In the listing below, write out exactly each line from the first through the one containing "open Sys2Proof Sys2Proof.Machine".

#### Data for processing
################

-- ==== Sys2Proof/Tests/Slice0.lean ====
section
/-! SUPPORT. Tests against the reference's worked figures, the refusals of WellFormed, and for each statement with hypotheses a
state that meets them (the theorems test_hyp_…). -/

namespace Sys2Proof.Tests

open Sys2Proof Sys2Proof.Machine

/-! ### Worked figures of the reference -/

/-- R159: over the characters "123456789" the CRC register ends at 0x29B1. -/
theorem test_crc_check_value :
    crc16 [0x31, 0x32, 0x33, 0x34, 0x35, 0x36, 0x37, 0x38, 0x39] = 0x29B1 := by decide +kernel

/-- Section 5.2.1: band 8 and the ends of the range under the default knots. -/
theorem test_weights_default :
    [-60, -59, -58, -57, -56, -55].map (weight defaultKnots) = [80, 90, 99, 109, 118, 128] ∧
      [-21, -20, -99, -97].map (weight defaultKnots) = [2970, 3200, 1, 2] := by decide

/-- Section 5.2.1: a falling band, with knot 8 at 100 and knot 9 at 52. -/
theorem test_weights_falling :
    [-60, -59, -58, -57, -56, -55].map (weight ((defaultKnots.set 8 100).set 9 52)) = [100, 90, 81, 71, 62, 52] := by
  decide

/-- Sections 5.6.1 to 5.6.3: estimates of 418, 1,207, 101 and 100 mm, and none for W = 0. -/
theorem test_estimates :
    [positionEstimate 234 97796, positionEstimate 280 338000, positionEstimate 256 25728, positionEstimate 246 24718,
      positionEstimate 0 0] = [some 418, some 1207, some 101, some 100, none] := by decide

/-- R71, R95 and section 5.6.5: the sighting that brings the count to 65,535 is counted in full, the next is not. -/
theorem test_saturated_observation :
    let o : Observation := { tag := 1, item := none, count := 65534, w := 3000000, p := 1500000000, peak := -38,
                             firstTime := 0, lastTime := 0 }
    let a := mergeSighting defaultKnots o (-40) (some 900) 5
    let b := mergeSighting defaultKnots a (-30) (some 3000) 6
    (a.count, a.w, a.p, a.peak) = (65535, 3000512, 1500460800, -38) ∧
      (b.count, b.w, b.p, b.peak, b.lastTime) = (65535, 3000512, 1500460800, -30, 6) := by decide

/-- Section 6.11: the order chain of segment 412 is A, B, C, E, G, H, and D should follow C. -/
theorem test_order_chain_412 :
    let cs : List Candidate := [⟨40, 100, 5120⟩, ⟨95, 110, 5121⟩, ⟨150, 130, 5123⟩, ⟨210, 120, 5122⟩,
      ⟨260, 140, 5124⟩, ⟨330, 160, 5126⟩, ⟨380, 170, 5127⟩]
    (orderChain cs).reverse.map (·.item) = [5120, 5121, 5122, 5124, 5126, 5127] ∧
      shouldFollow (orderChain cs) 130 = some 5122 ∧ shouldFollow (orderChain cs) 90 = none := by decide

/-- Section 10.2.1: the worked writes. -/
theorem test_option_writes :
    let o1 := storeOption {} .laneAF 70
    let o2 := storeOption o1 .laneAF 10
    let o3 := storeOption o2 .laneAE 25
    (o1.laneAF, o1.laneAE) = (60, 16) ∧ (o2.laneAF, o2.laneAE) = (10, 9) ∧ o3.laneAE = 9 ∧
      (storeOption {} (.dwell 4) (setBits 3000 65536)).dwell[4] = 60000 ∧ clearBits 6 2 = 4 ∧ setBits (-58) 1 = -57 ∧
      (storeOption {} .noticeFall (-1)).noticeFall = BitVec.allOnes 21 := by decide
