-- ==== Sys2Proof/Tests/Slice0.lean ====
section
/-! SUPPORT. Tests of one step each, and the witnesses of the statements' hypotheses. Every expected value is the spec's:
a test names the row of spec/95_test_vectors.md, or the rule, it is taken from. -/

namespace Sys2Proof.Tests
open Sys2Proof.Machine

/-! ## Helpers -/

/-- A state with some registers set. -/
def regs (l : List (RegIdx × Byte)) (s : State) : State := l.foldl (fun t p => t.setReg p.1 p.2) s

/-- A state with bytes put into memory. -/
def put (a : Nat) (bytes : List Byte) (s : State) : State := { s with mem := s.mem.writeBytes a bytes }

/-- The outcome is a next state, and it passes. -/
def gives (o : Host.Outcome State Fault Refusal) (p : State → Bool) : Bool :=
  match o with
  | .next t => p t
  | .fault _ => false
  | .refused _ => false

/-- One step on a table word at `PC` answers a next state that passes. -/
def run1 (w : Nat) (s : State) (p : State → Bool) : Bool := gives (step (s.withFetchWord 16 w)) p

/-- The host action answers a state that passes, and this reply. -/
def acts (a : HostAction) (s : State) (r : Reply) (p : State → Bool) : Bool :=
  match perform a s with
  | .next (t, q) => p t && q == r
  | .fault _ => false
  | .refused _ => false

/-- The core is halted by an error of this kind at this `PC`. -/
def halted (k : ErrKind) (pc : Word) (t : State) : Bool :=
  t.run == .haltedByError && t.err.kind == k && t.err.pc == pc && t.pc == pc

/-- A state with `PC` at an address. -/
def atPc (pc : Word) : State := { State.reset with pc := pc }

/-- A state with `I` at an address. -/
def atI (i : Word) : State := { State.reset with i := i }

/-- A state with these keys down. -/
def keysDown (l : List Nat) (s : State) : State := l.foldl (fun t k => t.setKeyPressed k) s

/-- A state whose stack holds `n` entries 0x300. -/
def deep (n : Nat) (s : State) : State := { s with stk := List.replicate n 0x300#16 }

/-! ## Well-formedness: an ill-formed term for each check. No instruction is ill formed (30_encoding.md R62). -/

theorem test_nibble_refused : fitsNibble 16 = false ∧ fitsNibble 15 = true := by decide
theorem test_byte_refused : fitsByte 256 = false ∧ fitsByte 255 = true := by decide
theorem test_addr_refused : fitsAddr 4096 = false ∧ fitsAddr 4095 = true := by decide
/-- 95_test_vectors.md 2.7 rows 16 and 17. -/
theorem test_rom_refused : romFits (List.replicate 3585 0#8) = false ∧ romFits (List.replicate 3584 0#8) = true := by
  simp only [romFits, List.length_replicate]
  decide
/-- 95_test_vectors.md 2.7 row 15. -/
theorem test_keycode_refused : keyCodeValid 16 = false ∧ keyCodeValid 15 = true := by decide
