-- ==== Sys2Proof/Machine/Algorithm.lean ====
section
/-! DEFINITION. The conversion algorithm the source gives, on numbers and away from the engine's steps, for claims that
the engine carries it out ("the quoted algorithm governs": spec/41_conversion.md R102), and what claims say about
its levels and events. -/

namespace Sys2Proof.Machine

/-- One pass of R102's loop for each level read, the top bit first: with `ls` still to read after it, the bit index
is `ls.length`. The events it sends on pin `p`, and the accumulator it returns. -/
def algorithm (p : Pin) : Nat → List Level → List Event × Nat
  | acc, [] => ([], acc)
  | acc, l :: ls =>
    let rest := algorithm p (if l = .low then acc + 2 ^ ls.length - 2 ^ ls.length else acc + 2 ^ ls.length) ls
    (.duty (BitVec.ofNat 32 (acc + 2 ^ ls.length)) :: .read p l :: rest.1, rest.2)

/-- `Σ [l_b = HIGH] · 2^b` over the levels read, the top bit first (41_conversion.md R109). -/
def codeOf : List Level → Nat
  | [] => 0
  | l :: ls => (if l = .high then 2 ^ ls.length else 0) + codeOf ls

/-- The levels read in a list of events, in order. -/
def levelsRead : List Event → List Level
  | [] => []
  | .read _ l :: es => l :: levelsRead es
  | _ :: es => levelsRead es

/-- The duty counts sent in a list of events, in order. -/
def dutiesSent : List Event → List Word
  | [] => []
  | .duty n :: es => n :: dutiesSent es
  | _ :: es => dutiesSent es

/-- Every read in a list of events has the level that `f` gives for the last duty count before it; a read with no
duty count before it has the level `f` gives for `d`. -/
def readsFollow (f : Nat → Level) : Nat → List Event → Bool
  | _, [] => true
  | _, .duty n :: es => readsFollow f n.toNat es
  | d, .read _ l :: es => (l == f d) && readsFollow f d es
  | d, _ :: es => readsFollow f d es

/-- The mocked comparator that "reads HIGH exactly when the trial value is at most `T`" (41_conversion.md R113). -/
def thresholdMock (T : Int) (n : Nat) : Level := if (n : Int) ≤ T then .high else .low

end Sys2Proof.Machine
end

################

#### Task output
-- ==== Sys2Proof/Tests/Slice0.lean ====
section
/-! SUPPORT. Tests against the reference's worked figures, the refusals of WellFormed, and for each statement with hypotheses a
state that meets them (the theorems test_hyp_…). -/

namespace Sys2Proof.Tests

open Sys2Proof Sys2Proof.Machine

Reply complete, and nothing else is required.